There is one span to output from the data below: the lines starting at the line with "end Sys2Proof.Machine" and ending at the line with "v ≠ 0x00#8)". Output it exactly, ends included, nothing more.

....

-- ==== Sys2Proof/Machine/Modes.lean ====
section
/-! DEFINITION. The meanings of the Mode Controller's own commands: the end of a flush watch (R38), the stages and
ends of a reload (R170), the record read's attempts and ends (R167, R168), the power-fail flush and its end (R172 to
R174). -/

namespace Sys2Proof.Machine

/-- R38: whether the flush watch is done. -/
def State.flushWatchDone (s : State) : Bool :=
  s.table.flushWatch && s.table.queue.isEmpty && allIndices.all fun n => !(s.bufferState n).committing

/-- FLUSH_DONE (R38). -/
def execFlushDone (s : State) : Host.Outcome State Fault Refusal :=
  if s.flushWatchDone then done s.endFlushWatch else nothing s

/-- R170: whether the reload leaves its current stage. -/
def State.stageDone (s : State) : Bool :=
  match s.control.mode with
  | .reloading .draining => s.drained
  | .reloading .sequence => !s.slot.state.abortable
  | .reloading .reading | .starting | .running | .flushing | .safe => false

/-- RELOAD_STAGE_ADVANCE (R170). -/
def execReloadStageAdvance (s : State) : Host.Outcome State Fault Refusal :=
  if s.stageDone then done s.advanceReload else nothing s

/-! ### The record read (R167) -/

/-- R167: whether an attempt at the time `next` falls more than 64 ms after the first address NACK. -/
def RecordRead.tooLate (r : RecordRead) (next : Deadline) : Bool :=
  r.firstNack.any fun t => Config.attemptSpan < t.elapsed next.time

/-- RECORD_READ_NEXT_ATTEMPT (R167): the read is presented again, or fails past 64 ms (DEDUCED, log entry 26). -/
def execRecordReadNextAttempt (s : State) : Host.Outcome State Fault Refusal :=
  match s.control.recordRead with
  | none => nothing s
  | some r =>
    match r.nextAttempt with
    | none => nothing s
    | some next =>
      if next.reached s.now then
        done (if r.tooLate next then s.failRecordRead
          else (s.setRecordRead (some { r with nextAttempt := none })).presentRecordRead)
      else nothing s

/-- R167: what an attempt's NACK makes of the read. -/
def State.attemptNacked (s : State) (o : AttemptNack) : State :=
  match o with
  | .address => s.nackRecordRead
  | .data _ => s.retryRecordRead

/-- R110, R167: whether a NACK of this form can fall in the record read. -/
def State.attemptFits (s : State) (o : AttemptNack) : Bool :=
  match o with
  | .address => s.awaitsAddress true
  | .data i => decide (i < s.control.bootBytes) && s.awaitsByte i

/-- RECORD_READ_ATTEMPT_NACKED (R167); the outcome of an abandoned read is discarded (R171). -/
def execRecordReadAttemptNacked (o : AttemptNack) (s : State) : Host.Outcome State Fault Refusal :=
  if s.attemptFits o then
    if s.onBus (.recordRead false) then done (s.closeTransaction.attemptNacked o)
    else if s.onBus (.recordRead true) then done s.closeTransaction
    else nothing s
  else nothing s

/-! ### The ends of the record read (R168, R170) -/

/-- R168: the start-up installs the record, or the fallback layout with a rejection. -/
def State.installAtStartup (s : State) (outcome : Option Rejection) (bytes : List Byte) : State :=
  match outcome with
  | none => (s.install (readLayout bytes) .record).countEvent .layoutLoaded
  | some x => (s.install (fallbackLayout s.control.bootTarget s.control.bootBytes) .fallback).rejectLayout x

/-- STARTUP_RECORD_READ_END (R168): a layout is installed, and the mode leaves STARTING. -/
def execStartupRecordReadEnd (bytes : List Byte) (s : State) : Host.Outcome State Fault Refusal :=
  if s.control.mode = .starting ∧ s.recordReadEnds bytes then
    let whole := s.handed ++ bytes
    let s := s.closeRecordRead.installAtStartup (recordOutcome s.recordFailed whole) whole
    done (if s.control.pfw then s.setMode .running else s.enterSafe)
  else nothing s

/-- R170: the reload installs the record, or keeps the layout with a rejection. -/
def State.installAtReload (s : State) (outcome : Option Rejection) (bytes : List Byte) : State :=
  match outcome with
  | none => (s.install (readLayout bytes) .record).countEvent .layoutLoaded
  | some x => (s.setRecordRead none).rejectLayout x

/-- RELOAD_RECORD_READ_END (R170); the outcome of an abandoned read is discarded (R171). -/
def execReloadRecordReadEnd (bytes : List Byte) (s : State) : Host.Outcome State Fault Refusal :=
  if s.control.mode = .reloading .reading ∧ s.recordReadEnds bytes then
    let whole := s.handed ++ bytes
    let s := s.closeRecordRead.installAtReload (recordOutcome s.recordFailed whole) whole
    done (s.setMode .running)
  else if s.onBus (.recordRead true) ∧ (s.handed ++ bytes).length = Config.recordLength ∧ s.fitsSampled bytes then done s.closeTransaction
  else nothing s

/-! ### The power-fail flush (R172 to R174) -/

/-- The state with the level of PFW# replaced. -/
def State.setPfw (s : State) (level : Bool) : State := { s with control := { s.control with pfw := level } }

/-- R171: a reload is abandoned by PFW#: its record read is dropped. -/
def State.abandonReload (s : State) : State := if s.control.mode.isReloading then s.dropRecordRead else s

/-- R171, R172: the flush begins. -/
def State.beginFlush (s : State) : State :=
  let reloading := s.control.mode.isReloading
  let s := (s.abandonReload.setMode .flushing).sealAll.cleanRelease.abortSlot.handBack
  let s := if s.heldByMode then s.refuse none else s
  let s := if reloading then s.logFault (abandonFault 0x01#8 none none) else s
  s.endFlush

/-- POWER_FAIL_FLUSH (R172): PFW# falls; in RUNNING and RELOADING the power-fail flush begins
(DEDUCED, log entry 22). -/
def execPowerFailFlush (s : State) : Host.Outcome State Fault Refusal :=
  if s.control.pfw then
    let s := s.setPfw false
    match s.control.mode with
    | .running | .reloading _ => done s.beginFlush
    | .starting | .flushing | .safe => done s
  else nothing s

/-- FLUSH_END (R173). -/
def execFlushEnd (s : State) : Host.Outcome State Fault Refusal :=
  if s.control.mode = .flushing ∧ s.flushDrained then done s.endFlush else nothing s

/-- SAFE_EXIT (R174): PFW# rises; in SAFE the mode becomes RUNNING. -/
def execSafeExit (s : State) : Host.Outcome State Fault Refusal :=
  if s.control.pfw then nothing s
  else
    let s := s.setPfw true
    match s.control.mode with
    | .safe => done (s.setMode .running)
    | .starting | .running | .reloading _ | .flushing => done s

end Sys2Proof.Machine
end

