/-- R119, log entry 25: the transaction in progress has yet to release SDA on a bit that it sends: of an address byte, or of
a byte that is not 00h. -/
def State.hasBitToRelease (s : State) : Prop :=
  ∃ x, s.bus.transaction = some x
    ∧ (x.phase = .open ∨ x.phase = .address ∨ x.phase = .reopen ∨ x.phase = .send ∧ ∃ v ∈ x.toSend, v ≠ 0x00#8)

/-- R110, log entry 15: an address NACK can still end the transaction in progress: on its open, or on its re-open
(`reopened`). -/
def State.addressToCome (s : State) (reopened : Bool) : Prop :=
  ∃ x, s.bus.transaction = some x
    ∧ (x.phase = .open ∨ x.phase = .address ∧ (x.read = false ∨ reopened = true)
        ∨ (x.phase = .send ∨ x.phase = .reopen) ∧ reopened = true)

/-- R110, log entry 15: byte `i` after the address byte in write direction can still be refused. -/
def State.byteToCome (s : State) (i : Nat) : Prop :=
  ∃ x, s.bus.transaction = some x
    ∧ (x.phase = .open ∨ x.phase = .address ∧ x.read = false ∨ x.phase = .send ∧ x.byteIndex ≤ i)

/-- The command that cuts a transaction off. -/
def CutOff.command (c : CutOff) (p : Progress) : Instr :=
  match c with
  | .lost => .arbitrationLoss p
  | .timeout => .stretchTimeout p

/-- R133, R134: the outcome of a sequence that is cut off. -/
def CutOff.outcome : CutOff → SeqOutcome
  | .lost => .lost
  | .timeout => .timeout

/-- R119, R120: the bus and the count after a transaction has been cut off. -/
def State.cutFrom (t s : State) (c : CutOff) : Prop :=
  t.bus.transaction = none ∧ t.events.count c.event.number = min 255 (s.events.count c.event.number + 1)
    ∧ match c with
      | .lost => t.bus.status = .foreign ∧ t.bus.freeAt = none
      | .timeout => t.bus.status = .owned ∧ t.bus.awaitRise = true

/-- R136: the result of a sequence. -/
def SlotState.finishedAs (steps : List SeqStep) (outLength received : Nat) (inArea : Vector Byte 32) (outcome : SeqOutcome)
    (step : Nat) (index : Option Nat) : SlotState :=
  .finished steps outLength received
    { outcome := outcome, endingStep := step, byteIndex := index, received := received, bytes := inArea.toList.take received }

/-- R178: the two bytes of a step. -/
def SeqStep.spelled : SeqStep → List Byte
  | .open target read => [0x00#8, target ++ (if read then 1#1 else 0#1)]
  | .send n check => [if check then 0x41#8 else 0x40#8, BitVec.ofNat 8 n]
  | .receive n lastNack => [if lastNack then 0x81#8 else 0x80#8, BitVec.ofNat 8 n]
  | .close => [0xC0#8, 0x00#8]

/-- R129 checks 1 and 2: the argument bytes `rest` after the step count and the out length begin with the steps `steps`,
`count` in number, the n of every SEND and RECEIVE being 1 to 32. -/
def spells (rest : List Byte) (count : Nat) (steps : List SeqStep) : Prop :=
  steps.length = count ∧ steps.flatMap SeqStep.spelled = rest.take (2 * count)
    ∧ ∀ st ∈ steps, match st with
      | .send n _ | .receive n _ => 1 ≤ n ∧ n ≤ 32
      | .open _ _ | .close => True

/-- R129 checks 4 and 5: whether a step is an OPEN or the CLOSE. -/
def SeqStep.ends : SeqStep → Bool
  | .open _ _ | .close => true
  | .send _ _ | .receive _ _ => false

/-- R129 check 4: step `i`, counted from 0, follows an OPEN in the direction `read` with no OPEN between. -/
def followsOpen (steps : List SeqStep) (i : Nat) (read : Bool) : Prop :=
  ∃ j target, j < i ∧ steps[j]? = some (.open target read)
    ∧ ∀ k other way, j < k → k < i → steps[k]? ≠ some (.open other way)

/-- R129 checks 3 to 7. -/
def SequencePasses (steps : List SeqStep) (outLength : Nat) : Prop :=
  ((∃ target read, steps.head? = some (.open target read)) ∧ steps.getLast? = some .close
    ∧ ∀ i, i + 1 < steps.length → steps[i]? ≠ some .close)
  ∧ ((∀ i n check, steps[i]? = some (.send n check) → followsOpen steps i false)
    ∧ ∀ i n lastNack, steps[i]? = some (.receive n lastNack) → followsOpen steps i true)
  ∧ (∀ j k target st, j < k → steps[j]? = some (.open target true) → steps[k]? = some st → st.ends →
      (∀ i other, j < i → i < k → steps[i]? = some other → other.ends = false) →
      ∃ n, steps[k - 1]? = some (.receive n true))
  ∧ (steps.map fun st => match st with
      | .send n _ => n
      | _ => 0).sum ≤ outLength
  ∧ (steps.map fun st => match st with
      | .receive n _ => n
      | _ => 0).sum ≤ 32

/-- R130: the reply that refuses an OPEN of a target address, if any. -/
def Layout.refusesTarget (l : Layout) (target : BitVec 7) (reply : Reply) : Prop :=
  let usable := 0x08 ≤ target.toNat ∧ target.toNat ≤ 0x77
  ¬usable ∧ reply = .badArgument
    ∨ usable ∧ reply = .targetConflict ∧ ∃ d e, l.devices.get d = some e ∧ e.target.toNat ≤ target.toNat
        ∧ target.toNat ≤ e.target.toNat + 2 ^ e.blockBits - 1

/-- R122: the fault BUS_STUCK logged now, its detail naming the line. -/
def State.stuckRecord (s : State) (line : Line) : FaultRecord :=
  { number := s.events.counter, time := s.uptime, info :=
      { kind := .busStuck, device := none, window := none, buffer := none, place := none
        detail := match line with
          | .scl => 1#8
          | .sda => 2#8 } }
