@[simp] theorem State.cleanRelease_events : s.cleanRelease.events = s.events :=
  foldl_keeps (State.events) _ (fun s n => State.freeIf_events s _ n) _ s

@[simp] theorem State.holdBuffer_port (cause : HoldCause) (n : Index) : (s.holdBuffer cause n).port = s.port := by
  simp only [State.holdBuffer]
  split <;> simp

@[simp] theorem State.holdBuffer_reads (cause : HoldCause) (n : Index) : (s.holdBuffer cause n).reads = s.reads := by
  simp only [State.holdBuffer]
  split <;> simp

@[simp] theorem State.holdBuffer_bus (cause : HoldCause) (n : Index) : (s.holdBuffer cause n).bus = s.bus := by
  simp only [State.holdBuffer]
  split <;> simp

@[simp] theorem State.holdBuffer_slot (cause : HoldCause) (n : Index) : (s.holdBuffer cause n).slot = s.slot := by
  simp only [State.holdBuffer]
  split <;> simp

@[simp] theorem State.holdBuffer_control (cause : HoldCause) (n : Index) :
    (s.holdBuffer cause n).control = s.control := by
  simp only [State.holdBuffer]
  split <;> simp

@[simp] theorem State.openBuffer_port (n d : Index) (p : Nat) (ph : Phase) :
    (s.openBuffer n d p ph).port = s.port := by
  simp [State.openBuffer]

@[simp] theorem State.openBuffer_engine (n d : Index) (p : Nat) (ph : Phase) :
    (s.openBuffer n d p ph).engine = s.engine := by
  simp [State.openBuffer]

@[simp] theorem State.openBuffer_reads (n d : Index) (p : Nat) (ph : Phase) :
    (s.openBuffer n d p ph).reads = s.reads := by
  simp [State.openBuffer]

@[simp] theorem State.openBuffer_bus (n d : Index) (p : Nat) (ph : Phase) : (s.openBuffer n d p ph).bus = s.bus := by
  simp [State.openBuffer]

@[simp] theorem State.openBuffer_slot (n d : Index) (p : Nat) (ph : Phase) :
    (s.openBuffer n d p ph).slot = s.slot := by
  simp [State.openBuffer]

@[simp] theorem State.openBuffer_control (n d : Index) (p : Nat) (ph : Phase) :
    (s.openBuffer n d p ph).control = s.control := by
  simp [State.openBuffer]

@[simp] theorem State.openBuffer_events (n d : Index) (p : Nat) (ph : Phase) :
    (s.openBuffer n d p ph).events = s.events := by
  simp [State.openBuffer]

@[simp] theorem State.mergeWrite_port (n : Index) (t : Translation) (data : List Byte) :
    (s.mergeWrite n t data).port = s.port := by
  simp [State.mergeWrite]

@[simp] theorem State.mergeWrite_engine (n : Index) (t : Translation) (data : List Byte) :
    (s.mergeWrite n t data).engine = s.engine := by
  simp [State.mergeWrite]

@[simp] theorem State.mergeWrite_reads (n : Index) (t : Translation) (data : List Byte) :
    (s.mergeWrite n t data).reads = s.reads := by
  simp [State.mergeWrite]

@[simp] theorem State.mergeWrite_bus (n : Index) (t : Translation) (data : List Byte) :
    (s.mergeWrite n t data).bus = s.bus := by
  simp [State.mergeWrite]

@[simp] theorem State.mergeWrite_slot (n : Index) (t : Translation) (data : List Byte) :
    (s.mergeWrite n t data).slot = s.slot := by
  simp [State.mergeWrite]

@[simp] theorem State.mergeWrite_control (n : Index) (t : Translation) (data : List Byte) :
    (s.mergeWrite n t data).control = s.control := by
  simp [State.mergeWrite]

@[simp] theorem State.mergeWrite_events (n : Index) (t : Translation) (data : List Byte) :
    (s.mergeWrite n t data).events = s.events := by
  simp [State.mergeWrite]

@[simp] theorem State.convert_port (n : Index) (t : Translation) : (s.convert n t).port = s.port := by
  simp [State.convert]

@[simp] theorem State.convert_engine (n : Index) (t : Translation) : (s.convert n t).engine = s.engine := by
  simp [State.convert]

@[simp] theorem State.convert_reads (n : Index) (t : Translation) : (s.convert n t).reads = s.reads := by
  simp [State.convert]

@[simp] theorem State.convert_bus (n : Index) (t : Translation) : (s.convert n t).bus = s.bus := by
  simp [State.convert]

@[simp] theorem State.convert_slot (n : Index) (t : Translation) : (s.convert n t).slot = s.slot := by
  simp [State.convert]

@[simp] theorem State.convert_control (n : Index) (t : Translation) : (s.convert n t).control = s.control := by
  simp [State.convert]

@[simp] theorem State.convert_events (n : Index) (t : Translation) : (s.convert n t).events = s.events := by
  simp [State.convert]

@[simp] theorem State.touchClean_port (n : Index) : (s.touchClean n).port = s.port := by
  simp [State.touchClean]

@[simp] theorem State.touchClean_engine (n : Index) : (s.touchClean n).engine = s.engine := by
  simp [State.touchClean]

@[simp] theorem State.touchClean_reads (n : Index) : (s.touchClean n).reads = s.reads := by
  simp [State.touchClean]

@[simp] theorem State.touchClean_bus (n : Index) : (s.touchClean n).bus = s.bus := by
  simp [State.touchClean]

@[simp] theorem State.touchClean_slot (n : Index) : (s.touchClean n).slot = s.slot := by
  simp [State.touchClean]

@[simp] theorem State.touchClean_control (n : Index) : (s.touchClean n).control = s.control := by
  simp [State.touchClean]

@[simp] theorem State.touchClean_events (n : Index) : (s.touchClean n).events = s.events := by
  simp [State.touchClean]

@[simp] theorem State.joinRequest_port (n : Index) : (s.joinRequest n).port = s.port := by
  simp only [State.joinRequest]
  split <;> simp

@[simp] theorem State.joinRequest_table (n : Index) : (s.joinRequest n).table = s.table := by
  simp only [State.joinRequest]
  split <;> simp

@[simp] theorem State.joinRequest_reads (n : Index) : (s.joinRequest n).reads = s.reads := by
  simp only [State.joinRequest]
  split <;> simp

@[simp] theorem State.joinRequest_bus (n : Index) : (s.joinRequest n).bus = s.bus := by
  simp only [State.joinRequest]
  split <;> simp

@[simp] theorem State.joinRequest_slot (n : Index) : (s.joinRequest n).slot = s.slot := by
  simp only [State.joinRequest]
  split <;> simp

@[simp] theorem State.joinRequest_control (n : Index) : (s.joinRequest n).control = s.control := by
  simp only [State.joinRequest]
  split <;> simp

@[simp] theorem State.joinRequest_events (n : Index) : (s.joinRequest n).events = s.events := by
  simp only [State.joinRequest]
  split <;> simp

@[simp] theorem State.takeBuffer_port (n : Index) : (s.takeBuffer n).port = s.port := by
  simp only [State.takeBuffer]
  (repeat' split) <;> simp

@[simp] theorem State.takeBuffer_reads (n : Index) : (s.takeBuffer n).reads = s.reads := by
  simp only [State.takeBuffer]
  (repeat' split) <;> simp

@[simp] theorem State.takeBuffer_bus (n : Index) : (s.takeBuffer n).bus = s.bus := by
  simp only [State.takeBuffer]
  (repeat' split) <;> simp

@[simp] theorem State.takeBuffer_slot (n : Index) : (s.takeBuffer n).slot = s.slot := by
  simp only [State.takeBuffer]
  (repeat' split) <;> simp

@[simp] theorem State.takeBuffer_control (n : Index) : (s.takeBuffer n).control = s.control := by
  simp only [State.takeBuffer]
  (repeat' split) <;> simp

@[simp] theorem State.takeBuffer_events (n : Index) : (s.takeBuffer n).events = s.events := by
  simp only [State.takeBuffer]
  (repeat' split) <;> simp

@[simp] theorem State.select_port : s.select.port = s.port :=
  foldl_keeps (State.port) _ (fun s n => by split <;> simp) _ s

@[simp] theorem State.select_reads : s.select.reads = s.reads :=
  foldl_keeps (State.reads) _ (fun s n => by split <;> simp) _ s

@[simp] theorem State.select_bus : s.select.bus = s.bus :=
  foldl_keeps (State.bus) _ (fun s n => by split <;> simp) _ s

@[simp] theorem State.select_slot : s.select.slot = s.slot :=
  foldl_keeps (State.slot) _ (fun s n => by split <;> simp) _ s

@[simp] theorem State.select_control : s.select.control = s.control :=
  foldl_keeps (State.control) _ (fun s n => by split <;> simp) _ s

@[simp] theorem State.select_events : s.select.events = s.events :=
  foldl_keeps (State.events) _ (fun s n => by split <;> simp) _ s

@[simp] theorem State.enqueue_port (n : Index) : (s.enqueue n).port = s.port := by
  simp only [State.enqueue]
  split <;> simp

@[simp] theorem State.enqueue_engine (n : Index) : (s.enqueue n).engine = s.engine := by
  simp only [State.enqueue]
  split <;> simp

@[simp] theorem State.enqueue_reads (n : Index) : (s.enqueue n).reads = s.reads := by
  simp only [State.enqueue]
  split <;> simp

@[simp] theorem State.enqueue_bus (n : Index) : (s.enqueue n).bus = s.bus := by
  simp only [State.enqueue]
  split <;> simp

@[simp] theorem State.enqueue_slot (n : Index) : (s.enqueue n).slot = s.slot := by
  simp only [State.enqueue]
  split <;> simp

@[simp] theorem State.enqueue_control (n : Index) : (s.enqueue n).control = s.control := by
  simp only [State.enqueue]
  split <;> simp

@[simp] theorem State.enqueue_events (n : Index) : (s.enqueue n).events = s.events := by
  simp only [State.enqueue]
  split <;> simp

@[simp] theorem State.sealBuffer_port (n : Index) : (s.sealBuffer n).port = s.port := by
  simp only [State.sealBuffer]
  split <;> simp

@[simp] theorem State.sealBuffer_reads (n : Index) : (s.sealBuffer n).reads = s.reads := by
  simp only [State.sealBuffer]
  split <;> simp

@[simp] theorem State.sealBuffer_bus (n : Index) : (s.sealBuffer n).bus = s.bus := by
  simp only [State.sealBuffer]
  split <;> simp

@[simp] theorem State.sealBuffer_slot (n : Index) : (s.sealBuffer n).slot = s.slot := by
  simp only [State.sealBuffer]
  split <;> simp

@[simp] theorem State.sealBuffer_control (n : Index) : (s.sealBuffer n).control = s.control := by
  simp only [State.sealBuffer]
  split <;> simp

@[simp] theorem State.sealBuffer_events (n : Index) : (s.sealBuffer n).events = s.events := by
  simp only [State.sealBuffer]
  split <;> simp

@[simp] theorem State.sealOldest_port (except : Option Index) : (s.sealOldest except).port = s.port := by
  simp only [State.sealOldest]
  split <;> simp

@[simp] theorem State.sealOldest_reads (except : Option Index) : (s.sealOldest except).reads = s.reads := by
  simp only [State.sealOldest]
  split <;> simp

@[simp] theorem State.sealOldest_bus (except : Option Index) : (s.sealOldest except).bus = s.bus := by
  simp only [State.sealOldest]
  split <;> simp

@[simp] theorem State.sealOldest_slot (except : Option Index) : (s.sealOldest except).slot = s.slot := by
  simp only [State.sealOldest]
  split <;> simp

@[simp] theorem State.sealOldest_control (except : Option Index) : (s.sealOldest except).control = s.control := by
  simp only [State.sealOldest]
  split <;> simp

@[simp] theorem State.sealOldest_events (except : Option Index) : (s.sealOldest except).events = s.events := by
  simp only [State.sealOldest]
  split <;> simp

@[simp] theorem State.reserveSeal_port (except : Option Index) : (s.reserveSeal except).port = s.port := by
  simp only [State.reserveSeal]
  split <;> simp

....

__Solution to this exercise__:
end Sys2Proof.Machine
end

/-- R119, log entry 25: the transaction in progress has yet to release SDA on a bit that it sends: of an address byte, or of
a byte that is not 00h. -/
def State.hasBitToRelease (s : State) : Prop :=
  ∃ x, s.bus.transaction = some x
    ∧ (x.phase = .open ∨ x.phase = .address ∨ x.phase = .reopen ∨ x.phase = .send ∧ ∃ v ∈ x.toSend, v ≠ 0x00#8)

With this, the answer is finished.